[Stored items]
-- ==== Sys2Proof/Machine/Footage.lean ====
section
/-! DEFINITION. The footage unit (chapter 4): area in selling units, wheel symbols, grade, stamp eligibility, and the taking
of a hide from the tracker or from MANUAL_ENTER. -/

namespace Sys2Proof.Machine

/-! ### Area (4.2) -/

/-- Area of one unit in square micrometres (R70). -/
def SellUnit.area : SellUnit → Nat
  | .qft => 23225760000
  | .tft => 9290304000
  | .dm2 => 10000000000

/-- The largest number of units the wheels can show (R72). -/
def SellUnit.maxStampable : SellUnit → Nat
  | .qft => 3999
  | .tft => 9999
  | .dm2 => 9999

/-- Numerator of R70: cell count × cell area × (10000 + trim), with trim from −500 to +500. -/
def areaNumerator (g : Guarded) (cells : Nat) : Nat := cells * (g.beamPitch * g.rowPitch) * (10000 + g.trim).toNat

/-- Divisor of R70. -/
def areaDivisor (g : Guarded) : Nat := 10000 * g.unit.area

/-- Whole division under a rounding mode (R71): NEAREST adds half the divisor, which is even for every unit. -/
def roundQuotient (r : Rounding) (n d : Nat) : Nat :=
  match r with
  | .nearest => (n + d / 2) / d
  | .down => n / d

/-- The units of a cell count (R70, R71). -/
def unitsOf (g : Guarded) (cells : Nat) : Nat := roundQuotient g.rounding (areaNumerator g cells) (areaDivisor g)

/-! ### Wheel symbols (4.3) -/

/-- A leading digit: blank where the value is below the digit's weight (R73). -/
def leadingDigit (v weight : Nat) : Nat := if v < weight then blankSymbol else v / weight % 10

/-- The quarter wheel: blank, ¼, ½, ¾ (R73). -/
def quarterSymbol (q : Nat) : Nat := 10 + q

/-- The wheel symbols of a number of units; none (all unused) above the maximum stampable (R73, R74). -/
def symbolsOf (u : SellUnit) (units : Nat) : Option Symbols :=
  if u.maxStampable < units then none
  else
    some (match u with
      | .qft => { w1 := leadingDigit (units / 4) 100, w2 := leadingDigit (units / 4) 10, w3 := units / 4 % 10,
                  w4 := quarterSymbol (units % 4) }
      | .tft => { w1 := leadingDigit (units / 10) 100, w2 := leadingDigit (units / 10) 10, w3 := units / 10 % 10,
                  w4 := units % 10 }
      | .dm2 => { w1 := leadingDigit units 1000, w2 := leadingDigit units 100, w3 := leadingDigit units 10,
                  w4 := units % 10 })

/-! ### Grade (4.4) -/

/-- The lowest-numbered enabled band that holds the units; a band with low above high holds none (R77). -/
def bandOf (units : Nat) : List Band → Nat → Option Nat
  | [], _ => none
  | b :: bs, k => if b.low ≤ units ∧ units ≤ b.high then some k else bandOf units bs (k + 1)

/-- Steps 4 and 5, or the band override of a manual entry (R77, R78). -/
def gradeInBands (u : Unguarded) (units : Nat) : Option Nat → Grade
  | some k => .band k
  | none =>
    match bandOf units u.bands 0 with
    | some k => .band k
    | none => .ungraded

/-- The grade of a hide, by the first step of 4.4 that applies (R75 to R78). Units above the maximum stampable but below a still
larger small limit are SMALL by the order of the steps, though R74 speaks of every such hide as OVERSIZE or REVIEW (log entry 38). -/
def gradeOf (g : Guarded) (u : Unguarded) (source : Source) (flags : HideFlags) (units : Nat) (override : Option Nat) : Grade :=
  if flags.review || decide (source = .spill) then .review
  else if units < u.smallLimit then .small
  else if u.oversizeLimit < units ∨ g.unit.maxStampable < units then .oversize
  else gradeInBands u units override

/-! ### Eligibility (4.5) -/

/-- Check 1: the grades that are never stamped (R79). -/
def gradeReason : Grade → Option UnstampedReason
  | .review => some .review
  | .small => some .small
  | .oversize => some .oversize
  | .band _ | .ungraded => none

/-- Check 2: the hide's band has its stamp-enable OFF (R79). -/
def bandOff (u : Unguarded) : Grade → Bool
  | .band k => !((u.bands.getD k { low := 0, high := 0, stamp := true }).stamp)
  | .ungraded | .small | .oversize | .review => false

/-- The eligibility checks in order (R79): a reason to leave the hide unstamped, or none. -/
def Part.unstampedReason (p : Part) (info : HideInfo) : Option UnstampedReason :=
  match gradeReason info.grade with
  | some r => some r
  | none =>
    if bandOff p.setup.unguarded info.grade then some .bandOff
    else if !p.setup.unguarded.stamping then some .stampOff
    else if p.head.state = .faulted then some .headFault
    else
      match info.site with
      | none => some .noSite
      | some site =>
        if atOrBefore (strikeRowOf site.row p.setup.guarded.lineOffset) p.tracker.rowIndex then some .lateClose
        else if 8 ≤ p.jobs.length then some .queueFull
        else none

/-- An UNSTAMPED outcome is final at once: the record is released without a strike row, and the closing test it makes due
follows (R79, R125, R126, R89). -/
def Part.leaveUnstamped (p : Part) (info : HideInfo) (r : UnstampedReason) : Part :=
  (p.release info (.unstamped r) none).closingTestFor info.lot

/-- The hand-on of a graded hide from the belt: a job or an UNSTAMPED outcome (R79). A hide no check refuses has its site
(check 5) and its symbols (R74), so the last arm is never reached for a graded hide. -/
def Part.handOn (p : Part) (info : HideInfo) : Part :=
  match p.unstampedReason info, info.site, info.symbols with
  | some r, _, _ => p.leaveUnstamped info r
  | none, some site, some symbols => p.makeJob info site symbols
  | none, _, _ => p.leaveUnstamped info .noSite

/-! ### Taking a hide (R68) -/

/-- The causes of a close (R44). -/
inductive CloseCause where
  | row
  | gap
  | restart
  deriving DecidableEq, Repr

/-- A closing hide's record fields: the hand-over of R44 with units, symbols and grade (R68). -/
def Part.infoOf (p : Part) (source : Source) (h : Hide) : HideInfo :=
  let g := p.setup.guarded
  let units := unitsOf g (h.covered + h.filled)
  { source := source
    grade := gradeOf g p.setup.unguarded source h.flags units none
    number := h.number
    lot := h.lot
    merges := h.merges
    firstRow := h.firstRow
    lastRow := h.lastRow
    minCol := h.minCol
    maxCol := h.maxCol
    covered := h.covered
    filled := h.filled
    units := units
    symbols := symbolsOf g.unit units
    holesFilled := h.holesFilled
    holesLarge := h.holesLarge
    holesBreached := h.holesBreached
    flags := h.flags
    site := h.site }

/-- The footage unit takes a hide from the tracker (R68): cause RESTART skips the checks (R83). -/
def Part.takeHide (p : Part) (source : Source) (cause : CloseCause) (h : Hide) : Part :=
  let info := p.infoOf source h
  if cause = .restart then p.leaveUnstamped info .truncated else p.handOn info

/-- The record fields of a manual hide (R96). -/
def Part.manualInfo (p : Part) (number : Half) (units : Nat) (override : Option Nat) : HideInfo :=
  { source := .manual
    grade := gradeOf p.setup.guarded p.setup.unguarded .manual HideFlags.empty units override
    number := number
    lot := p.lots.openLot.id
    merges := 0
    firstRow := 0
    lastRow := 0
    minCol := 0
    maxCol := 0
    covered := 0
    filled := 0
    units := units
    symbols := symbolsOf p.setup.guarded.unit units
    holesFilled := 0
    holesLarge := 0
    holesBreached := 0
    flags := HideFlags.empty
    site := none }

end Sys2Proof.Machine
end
---
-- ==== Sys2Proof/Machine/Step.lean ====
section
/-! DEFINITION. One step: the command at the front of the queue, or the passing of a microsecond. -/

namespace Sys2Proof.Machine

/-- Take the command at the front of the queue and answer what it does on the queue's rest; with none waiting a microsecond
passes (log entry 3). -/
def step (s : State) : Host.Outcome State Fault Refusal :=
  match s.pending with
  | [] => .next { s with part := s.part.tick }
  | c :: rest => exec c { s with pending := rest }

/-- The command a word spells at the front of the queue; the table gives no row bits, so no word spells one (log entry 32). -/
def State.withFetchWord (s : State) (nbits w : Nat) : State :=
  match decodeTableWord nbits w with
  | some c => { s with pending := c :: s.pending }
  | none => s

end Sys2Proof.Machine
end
* * *
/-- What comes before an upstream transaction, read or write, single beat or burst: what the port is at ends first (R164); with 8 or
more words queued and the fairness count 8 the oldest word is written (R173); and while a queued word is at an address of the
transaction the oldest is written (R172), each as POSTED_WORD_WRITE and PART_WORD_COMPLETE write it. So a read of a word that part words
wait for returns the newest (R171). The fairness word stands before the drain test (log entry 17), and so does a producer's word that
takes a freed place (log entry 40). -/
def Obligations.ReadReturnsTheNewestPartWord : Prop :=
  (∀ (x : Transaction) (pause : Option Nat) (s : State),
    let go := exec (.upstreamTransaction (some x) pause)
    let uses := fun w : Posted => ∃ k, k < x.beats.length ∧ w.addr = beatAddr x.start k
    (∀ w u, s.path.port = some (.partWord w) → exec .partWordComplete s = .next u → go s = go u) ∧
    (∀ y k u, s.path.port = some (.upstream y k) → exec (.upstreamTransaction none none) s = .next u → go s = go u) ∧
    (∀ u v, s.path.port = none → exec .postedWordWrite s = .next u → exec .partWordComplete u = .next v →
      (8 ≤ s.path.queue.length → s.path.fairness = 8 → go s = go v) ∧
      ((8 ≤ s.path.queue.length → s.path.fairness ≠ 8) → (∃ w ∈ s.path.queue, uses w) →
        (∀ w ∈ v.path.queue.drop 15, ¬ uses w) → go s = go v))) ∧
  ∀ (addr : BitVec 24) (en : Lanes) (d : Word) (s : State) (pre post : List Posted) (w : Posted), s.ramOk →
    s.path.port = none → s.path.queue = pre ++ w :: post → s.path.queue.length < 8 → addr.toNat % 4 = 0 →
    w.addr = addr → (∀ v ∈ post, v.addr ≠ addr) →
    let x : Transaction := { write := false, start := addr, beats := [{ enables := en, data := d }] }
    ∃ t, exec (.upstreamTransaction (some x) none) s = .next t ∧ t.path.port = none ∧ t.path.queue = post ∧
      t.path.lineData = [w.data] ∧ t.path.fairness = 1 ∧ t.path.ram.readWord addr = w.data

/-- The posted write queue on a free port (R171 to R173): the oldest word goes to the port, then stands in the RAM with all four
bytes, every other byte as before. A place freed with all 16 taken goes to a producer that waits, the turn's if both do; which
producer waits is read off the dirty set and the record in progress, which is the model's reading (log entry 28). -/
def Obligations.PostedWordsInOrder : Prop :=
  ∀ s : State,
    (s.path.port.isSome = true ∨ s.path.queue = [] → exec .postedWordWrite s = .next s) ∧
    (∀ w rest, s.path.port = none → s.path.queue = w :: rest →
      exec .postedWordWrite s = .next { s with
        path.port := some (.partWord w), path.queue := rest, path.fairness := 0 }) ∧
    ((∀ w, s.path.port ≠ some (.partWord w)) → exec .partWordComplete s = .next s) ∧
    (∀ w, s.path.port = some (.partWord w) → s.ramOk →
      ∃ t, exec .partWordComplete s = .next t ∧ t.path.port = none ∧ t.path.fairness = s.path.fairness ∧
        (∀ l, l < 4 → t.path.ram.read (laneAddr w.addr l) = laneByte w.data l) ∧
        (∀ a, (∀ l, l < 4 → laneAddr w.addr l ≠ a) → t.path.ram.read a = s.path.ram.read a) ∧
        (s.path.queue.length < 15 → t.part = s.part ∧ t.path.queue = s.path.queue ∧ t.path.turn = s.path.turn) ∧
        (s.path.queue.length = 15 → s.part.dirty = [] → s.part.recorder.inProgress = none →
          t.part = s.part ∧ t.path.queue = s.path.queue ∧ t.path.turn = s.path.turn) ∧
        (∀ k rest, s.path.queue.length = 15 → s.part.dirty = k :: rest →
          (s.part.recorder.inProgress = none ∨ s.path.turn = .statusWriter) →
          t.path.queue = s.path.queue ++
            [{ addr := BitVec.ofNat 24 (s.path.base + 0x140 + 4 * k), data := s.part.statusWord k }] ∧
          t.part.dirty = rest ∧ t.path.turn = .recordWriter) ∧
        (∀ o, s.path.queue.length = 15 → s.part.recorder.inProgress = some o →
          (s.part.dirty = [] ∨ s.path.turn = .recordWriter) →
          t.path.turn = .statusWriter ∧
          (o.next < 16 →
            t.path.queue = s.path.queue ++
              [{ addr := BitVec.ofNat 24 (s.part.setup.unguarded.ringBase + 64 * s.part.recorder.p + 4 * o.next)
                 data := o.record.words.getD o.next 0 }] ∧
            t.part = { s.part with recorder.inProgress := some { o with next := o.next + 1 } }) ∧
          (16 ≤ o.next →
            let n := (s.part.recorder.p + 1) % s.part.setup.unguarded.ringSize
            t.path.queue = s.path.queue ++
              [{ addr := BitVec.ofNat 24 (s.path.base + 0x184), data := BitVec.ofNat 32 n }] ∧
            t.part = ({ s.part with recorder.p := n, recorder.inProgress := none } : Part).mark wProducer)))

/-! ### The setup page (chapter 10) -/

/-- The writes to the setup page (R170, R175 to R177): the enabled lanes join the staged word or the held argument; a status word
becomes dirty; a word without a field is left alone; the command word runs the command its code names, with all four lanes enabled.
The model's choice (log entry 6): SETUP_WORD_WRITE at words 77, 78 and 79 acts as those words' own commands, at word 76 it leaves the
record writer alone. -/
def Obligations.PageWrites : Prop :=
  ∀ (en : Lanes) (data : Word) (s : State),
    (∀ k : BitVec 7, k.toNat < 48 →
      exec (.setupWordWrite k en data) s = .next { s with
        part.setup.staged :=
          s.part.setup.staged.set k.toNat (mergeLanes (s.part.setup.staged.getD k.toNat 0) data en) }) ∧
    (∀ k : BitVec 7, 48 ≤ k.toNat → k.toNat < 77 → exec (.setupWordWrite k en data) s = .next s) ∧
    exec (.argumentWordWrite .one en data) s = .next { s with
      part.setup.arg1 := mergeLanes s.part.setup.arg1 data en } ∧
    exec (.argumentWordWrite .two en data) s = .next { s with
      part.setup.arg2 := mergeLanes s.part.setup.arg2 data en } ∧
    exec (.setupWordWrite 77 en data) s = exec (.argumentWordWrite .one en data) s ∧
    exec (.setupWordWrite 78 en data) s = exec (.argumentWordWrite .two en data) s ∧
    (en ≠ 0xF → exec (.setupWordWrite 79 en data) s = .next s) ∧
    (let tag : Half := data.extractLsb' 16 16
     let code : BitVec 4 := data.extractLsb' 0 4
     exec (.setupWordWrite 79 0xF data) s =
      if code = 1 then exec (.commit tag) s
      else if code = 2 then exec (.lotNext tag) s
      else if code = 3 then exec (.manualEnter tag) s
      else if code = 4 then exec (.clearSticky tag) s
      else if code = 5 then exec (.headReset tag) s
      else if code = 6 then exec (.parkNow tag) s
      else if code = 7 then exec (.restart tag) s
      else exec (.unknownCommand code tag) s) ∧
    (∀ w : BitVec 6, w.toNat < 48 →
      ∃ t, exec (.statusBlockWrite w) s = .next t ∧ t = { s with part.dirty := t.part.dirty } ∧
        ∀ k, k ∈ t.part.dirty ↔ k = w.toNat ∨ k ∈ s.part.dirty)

- [INSTRUCTIONS FOR THE TASK]
Reproduce, exactly as they stand in the data above, the lines from the one that holds "every unit. -/" to the one that holds "(R70, R71). -/", inclusive.

- [THE COMPLETED TASK]
/-- Whole division under a rounding mode (R71): NEAREST adds half the divisor, which is even for every unit. -/
def roundQuotient (r : Rounding) (n d : Nat) : Nat :=
  match r with
  | .nearest => (n + d / 2) / d
  | .down => n / d

/-- The units of a cell count (R70, R71). -/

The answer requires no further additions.